Nada se acaba si todavía sirve para jugar (y hacer dinero)

Espectáculos

De acuerdo con el mandato de la época, ahora el protagonismo de las muñecas y juguetes de género femenino es mayor que en el resto de la serie.

Hace 9 años, millones de espectadores lagrimearon a gusto con el final de “Toy Story 3”. El cierre de la trilogía era perfecto, emotivo, y muy acertado. Pero al cuadro de conjunto le faltaba un personaje: la pastorcita de porcelana que adornaba el velador de la pieza de Molly. Tan delicada, ella, y poco divertida, casi nadie la echó de menos. Pues bien, ahora reaparece, se quita la pesada pollera del Siglo XVIII y, sin perder la femineidad, demuestra que es toda una mujercita de estos tiempos, hábil para el mando, la lucha, la vida independiente y la seducción.

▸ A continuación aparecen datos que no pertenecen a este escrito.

theorem followUpRxStep_eq {t2 : Nat} {corr : Int} (h : PtpTaken c n.val l t tr m d p) (ty : m.type = 8)
    (slave : c.portSlave p = true) (parent : (c.pport p).parent = some m.src) (sync : (c.pport p).sync = some (m.seq, t2, corr))
    (within : (((tr : Int) - t2 : Int) : Rat) ≤ (secPU : Rat) * (2 : Rat) ^ (c.logSync d p)) :
    followUpRxStep n t l c = ((c.heard n.val l t).2.setPport p { c.pport p with sync := none }).svAdd p true
      ((t2 : Int) - m.time - corr - m.corr) (c.pport p).syncAt := by
  obtain ⟨-, -, -, -, -, port⟩ := id h
  have late : decide ((secPU : Rat) * (2 : Rat) ^ (c.logSync d p) < (((tr : Int) - t2 : Int) : Rat)) = false :=
    decide_eq_false (not_lt.mpr within)
  unfold followUpRxStep
  rw [Core.rxWith_taken h]
  dsimp only
  rw [Core.heard_portOf, port]
  dsimp only
  rw [Core.heard_pport, sync]
  dsimp only
  rw [Core.heard_portDom, Core.portDom_of_taken h, Option.getD_some, Core.heard_logSync, late, Core.heard_portSlave, slave, ty,
    parent]
  exact if_neg (by simp)

/-! ## Delay_Resp (R273, R278) -/

theorem delayRespRxStep_eq {t3 : Nat} (h : PtpTaken c n.val l 0 tr m d p) (ty : m.type = 9) (slave : c.portSlave p = true)
    (parent : (c.pport p).parent = some m.src) (req : (c.pport p).req = some (m.seq, t3)) (hid : m.reqId = c.portId p) :
    delayRespRxStep n l c = ((c.heard n.val l 0).2.setPport p { c.pport p with req := none }).svAdd p false
      ((m.time : Int) - t3 - m.corr) (c.pport p).reqAt := by
  obtain ⟨-, -, -, -, -, port⟩ := id h
  unfold delayRespRxStep
  rw [Core.rxWith_taken h]
  simp [port, ty, slave, parent, req, hid]

/-! ## Peer delay (R273, R278) -/

theorem pdelayReqRxStep_eq (h : PtpTaken c n.val l t tr m d p) (ty : m.type = 2) (prof : c.profile d = 3) :
    pdelayReqRxStep n t l c = (c.heard n.val l t).2.send n.val (c.portDest d p)
      (c.msg d 3 0 0 (m.corr + ((c.tIns : Int) - tr)) (c.portId p) m.seq 5 0x7F (List.replicate 10 0#8 ++ bytesBE 10 m.src))
      true c.tIns := by
  obtain ⟨-, -, -, -, -, port⟩ := id h
  unfold pdelayReqRxStep
  rw [Core.rxWith_taken h]
  simp [port, ty, prof]

theorem pdelayRespRxStep_oneStep {t1 : Nat} (h : PtpTaken c n.val l t tr m d p) (ty : m.type = 3) (prof : c.profile d = 3)
    (one : m.twoStep = false) (req : (c.pport p).req = some (m.seq, t1)) (hid : m.reqId = c.portId p) :
    pdelayRespRxStep n t l c = (c.heard n.val l t).2.peerDone p t1 0 0 tr m.corr false (c.heard n.val l t).2.pte.rxAt := by
  obtain ⟨-, -, -, -, -, port⟩ := id h
  unfold pdelayRespRxStep
  rw [Core.rxWith_taken h]
  simp [port, ty, prof, one, req, hid]

theorem pdelayRespRxStep_twoStep {t1 : Nat} (h : PtpTaken c n.val l t tr m d p) (ty : m.type = 3) (prof : c.profile d = 3)
    (two : m.twoStep = true) (req : (c.pport p).req = some (m.seq, t1)) (hid : m.reqId = c.portId p) :
    pdelayRespRxStep n t l c = (c.heard n.val l t).2.setPport p { c.pport p with
      presp := some (m.seq, m.time, tr, m.corr), prespAt := (c.heard n.val l t).2.pte.rxAt } := by
  obtain ⟨-, -, -, -, -, port⟩ := id h
  unfold pdelayRespRxStep
  rw [Core.rxWith_taken h]
  simp [port, ty, prof, two, req, hid]

theorem pdelayRespFollowUpRxStep_eq {q t1 t2 t4 : Nat} {corr : Int} (h : PtpTaken c n.val l 0 tr m d p) (ty : m.type = 0xA)
    (prof : c.profile d = 3) (req : (c.pport p).req = some (q, t1)) (presp : (c.pport p).presp = some (m.seq, t2, t4, corr))
    (hid : m.reqId = c.portId p) :
    pdelayRespFollowUpRxStep n l c = (c.heard n.val l 0).2.peerDone p t1 t2 m.time t4 (corr + m.corr) true
      (c.pport p).prespAt := by
  obtain ⟨-, -, -, -, -, port⟩ := id h
  unfold pdelayRespFollowUpRxStep
  rw [Core.rxWith_taken h]
  simp [port, ty, prof, req, presp, hid]

/-- An exchange that no earlier pair of stamps times leaves the rate of the neighbour (R278). -/
theorem Core.peerDone_pport {t1 t2 t3 t4 : Nat} {corr a4 : Int} {two : Bool} (h : two = false ∨ (c.pport p).pair = none) :
    (c.peerDone p t1 t2 t3 t4 corr two a4).pport p = { c.pport p with
      req := none, presp := none, pair := if two then some ((t3 : Int) + corr, t4) else (c.pport p).pair
      pairAt := if two then a4 else (c.pport p).pairAt
      mld := some (((((t4 : Int) - t1 + (c.stepAfter (c.pport p).reqAt - c.stepAfter a4) : Int) : Rat) * (c.pport p).nrr -
        ((t3 : Int) - t2 : Int) - corr) / 2) } := by
  unfold Core.peerDone
  extract_lets x key r mld
  have rate : r = (c.pport p).nrr := by
    unfold r x
    rcases h with rfl | h
    · split
      · rfl
      · rfl
    · rw [h]
  rw [Core.pport_setPport, if_pos rfl]
  unfold mld
  rw [rate]

end

/-- Settles O39: a message that the engine hears and that belongs to an enabled domain reaches the port of its lane; what the port
takes of it moves that port, and the delays of its servos, alone. -/
theorem ptpMessages : Obligations.PtpMessages := by
  unfold Obligations.PtpMessages
  refine ⟨?oneStep, ?twoStep, ?discarded, ?unheard, ?followUp, ?delayResp, ?pdelayReq, ?pdelayResp, ?pdelayWaits,
    ?pdelayFollowUp⟩
  case oneStep =>
    intro s n tr tm l m d p sv hr h ty slave parent one hp hs
    refine onRunCore_answers hr ?_
    rw [Dev.act_sv, Dev.act_pport, syncRxStep_oneStep h ty slave parent one, Core.svAdd_pport,
      Core.svAdd_sv sv.isLt (by simpa using hp) (by simpa using hs)]
    simp
  case twoStep =>
    intro s n tr tm l m d p hr h ty slave parent two
    have step := syncRxStep_twoStep h ty slave parent two
    refine onRunCore_answers hr ⟨?_, ?_, fun v _ => ?_⟩
    · rw [Dev.act_pport, step, Core.pport_setPport, if_pos rfl]
    · rw [Dev.act_pport, step, Core.pport_setPport, if_pos rfl]
    · rw [Dev.act_sv, step]
      exact Core.heard_sv v
  case discarded =>
    intro s n tm l m hr hn run heard isMsg dom
    have step : syncRxStep n tm l s.dev.core = (s.dev.core.heard n.val l tm).2.bump PTE_DISCARD_CNT.count :=
      Core.rxWith_discards hn run heard isMsg dom
    refine onRunCore_answers hr ⟨?_, fun p _ => ?_⟩
    · rw [Dev.act_rd_key _ _ _ _ _ (by decide), step, Core.rd_bump_same, Core.heard_rd, Nat.min_comm]
    · rw [Dev.act_pport, step]
      exact Core.heard_pport p
  case unheard =>
    intro s n tm l hr hn run heard
    have step : syncRxStep n tm l s.dev.core = (s.dev.core.heard n.val l tm).2 := Core.rxWith_unheard hn run heard
    refine onRunCore_answers hr ⟨?_, fun p _ => ?_⟩
    · rw [Dev.act_rd_key _ _ _ _ _ (by decide), step, Core.heard_rd]
    · rw [Dev.act_pport, step, Core.heard_pport]
  case followUp =>
    intro s n tr tm t2 corr l m d p sv hr h ty slave parent sync within hp hs
    refine onRunCore_answers hr ?_
    rw [Dev.act_sv, Dev.act_pport, followUpRxStep_eq h ty slave parent sync within, Core.svAdd_pport,
      Core.svAdd_sv sv.isLt (by simpa using hp) (by simpa using hs)]
    simp
  case delayResp =>
    intro s n tr t3 l m d p sv hr h ty slave parent req hid hp hs
    refine onRunCore_answers hr ?_
    rw [Dev.act_sv, Dev.act_pport, delayRespRxStep_eq h ty slave parent req hid, Core.svAdd_pport,
      Core.svAdd_sv sv.isLt (by simpa using hp) (by simpa using hs)]
    simp
  case pdelayReq =>
    intro s n tr tm l m d p hr h ty prof clock
    refine onRunCore_answers hr ?_
    rw [Dev.act_lane, pdelayReqRxStep_eq h ty prof, Core.send_queued (by rwa [Core.heard_clockId]), Core.heard_queued]
  case pdelayResp =>
    intro s n tr tm t1 l m d p hr h ty prof one req hid
    refine onRunCore_answers hr ?_
    rw [Dev.act_pport, pdelayRespRxStep_oneStep h ty prof one req hid, Core.peerDone_pport (.inl rfl)]
    simp
  case pdelayWaits =>
    intro s n tr tm t1 l m d p hr h ty prof two req hid
    refine onRunCore_answers hr ?_
    rw [Dev.act_pport, pdelayRespRxStep_twoStep h ty prof two req hid, Core.pport_setPport, if_pos rfl]
    exact ⟨rfl, rfl, rfl⟩
  case pdelayFollowUp =>
    intro s n tr q t1 t2 t4 corr l m d p hr h ty prof req presp hid pair
    refine onRunCore_answers hr ?_
    rw [Dev.act_pport, pdelayRespFollowUpRxStep_eq h ty prof req presp hid,
      Core.peerDone_pport (.inr (by rw [Core.heard_pport]; exact pair))]
    simp

end Sys2Proof.Machine
end

section
/-! Three statements on the PTP engine that fail, each in a state that its premises allow (R276, R281, R285). -/

namespace Sys2Proof.Machine

open Sys2Proof

/-! ## A lost master in a part without lanes (R276) -/

/-- A running engine in a part without lanes, whose port 0 is in SLAVE on domain 1. -/
def lanelessPte : Core :=
  (((({ inReset := false, part := { variant := .c1624 } } : Core).wr PTE_STAT.run 1).wr RS_STAT.clk_src 0).wr
    ETH_CFG.domain 2 0).wr PTE_PORT_STAT.state 9 0

/-- FS37 is absent in such a part, so the loss of the master raises nothing. -/
theorem announceTimeoutStep_laneless_hit : (announceTimeoutStep 0 lanelessPte).rd FLT_RAW.hit 0 1 = 0 := by decide

/-- Refutes O40: the statement promises FS37 for every slave port, and a part of the Course variants has no FS37 to raise;
no premise says that the part has lanes. -/
theorem not_portsAndAnnounces : ¬ Obligations.PortsAndAnnounces := by
  rintro ⟨-, lost, -⟩
  obtain ⟨t, ht, -, raised, -⟩ := lost ⟨[], { core := lanelessPte }⟩ 0 1 rfl (by decide) (by decide) (by decide)
  have quiet : Answers (exec (.announceTimeout 0) ⟨[], { core := lanelessPte }⟩) fun t => t.dev.core.rd FLT_RAW.hit 0 1 = 0 := by
    refine onRunCore_answers rfl ?_
    rw [Dev.act_rd_key _ _ _ _ _ (by decide)]
    exact announceTimeoutStep_laneless_hit
  obtain ⟨t', ht', none_hit⟩ := quiet
  obtain rfl : t' = t := by injection ht'.symm.trans ht
  rw [none_hit] at raised
  exact absurd raised (by decide)

/-! ## A refusal to a slot that the part does not have (R281) -/

/-- A Signaling message over Ethernet that asks for 256 Syncs a second. -/
def fastRequestFrame : List Byte :=
  bytesBE 6 0x011B19000000 ++ bytesBE 6 0 ++ bytesBE 2 0x88F7 ++ bytesBE 1 0x0C ++ bytesBE 1 2 ++ bytesBE 2 54 ++
    List.replicate 30 0#8 ++ List.replicate 10 0#8 ++ bytesBE 2 4 ++ bytesBE 2 6 ++ [0#8, 0xF8#8] ++ List.replicate 4 0#8

/-- The message in that frame. -/
def fastRequest : Msg := ⟨fastRequestFrame.drop 14, {}, 0, true, 0x011B19000000⟩

/-- A running engine that holds the sender of that message in slot 16,384, one beyond the last slot of the part. -/
def farSlot : Core :=
  { (((((({ inReset := false } : Core).wr PTE_STAT.run 1).wr RS_STAT.clk_src 0).wr PTE_DOM_CFG.en 1 0).wr
      PTE_PORT_CFG.en 1 0).wr ETH_CFG.domain 1 0).wr ETH_PTP_CFG.enc 7 0 with
    mtl := { recs := [(11 * 65536, List.replicate 16 0#8)] }
    pte := { slots := [(2 ^ 14, some {})] } }

theorem farSlot_taken : PtpTaken farSlot 0 fastRequestFrame 0 0 fastRequest 0 0 := by decide

/-- FS38 takes no unit beyond the slots of the part. -/
theorem requestUnicastTransmissionStep_farSlot_hit :
    (requestUnicastTransmissionStep 0 fastRequestFrame farSlot).rd FLT_RAW.hit 0 1 = 0 := by decide

/-- Refutes O42: the statement promises FS38 for every refusal, and FS38 names the sender's slot; no premise says that a slot
that the engine holds is one of the part's. -/
theorem not_unicastNegotiation : ¬ Obligations.UnicastNegotiation := by
  rintro ⟨-, refused, -⟩
  obtain ⟨t, ht, -, -, raised, -⟩ := refused ⟨[], { core := farSlot }⟩ 0 0 fastRequestFrame fastRequest 0 0
    [0#8, 0xF8#8, 0#8, 0#8, 0#8, 0#8] 0 rfl farSlot_taken (by decide) (by decide) (by decide) (by decide) (by decide) (by decide)
  have quiet : Answers (exec (.requestUnicastTransmission 0 fastRequestFrame) ⟨[], { core := farSlot }⟩) fun t =>
      t.dev.core.rd FLT_RAW.hit 0 1 = 0 := by
    refine onRunCore_answers rfl ?_
    rw [Dev.act_rd_key _ _ _ _ _ (by decide)]
    exact requestUnicastTransmissionStep_farSlot_hit
  obtain ⟨t', ht', none_hit⟩ := quiet
  obtain rfl : t' = t := by injection ht'.symm.trans ht
  rw [none_hit] at raised
  exact absurd raised (by decide)

/-! ## A slot number with a bit beyond its field (R285) -/

/-- A running engine with a client in slot 0, and PTE_SLOT_CTRL.slot at a value one bit too wide. -/
def wideSlotCtrl : Core :=
  { (({ inReset := false, regs := [(PTE_SLOT_CTRL.slot.key 0 0, 2 ^ 14)] } : Core).wr PTE_STAT.run 1).wr RS_STAT.clk_src 0 with
    pte := { slots := [(0, some {})] } }

/-- The write of the slot's number keeps the bit, so it names no slot of the part and is refused. -/
theorem evictStep_wideSlotCtrl_slots : (evictStep 0 wideSlotCtrl).pte.slots = [(0, some {})] := by decide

Hay más mujeres para este boletín: la nueva dueña de los juguetes, la muñeca medio pepona que controla a los recién llegados, una chiquitita movediza, compinche de la pastorcita, una muñecota antigua, que dice ser de los 50 y aporta la cuota de terror hasta que confiesa sus ansias de cariño y, entre otras, una nena morochita que puede enternecerse con una muñeca rubia. Interesante, la cuidadosa composición de estas criaturas. Y el pase de la estrella de sheriff, finalmente delegado a la vaquera Jessie.

También hay nuevos personajes masculinos: dos peluches siempre en pareja, un motociclista que parece salido de los Village People aunque digan que alude a un acróbata canadiense, en fin. Detrás de todo esto hay una guionista nueva, Stephany Folsom, adosada al histórico libretista Andrew Stanton. Pero falta lo más singular, un muñeco que no viene de fábrica. Lo hace la nena Bonnie con un cubierto de plástico, dos palitos de helado y otras cositas descartables, y lo convierte en su juguete preferido. Será el vaquero Woody, protagonista, quien le enseñe su misión en la vida. Y quien reconsidere también, su propia misión. Admirable, como siempre, la expresividad de los rostros, la inteligencia de la narración, combinando risas, lagrimitas, rescates en equipo, canciones y observaciones bien agudas. Y la inteligencia de Pixar para mantenerse al frente, en todo sentido. Disfrutarán de esta película los niños, y en especial aquellos espectadores que crecieron con los “Toy Story” (y en el fondo del alma, no los sueltan).

“Toy Story 4” (EE.UU., 2019). Dir.: J. Cooley. Animación.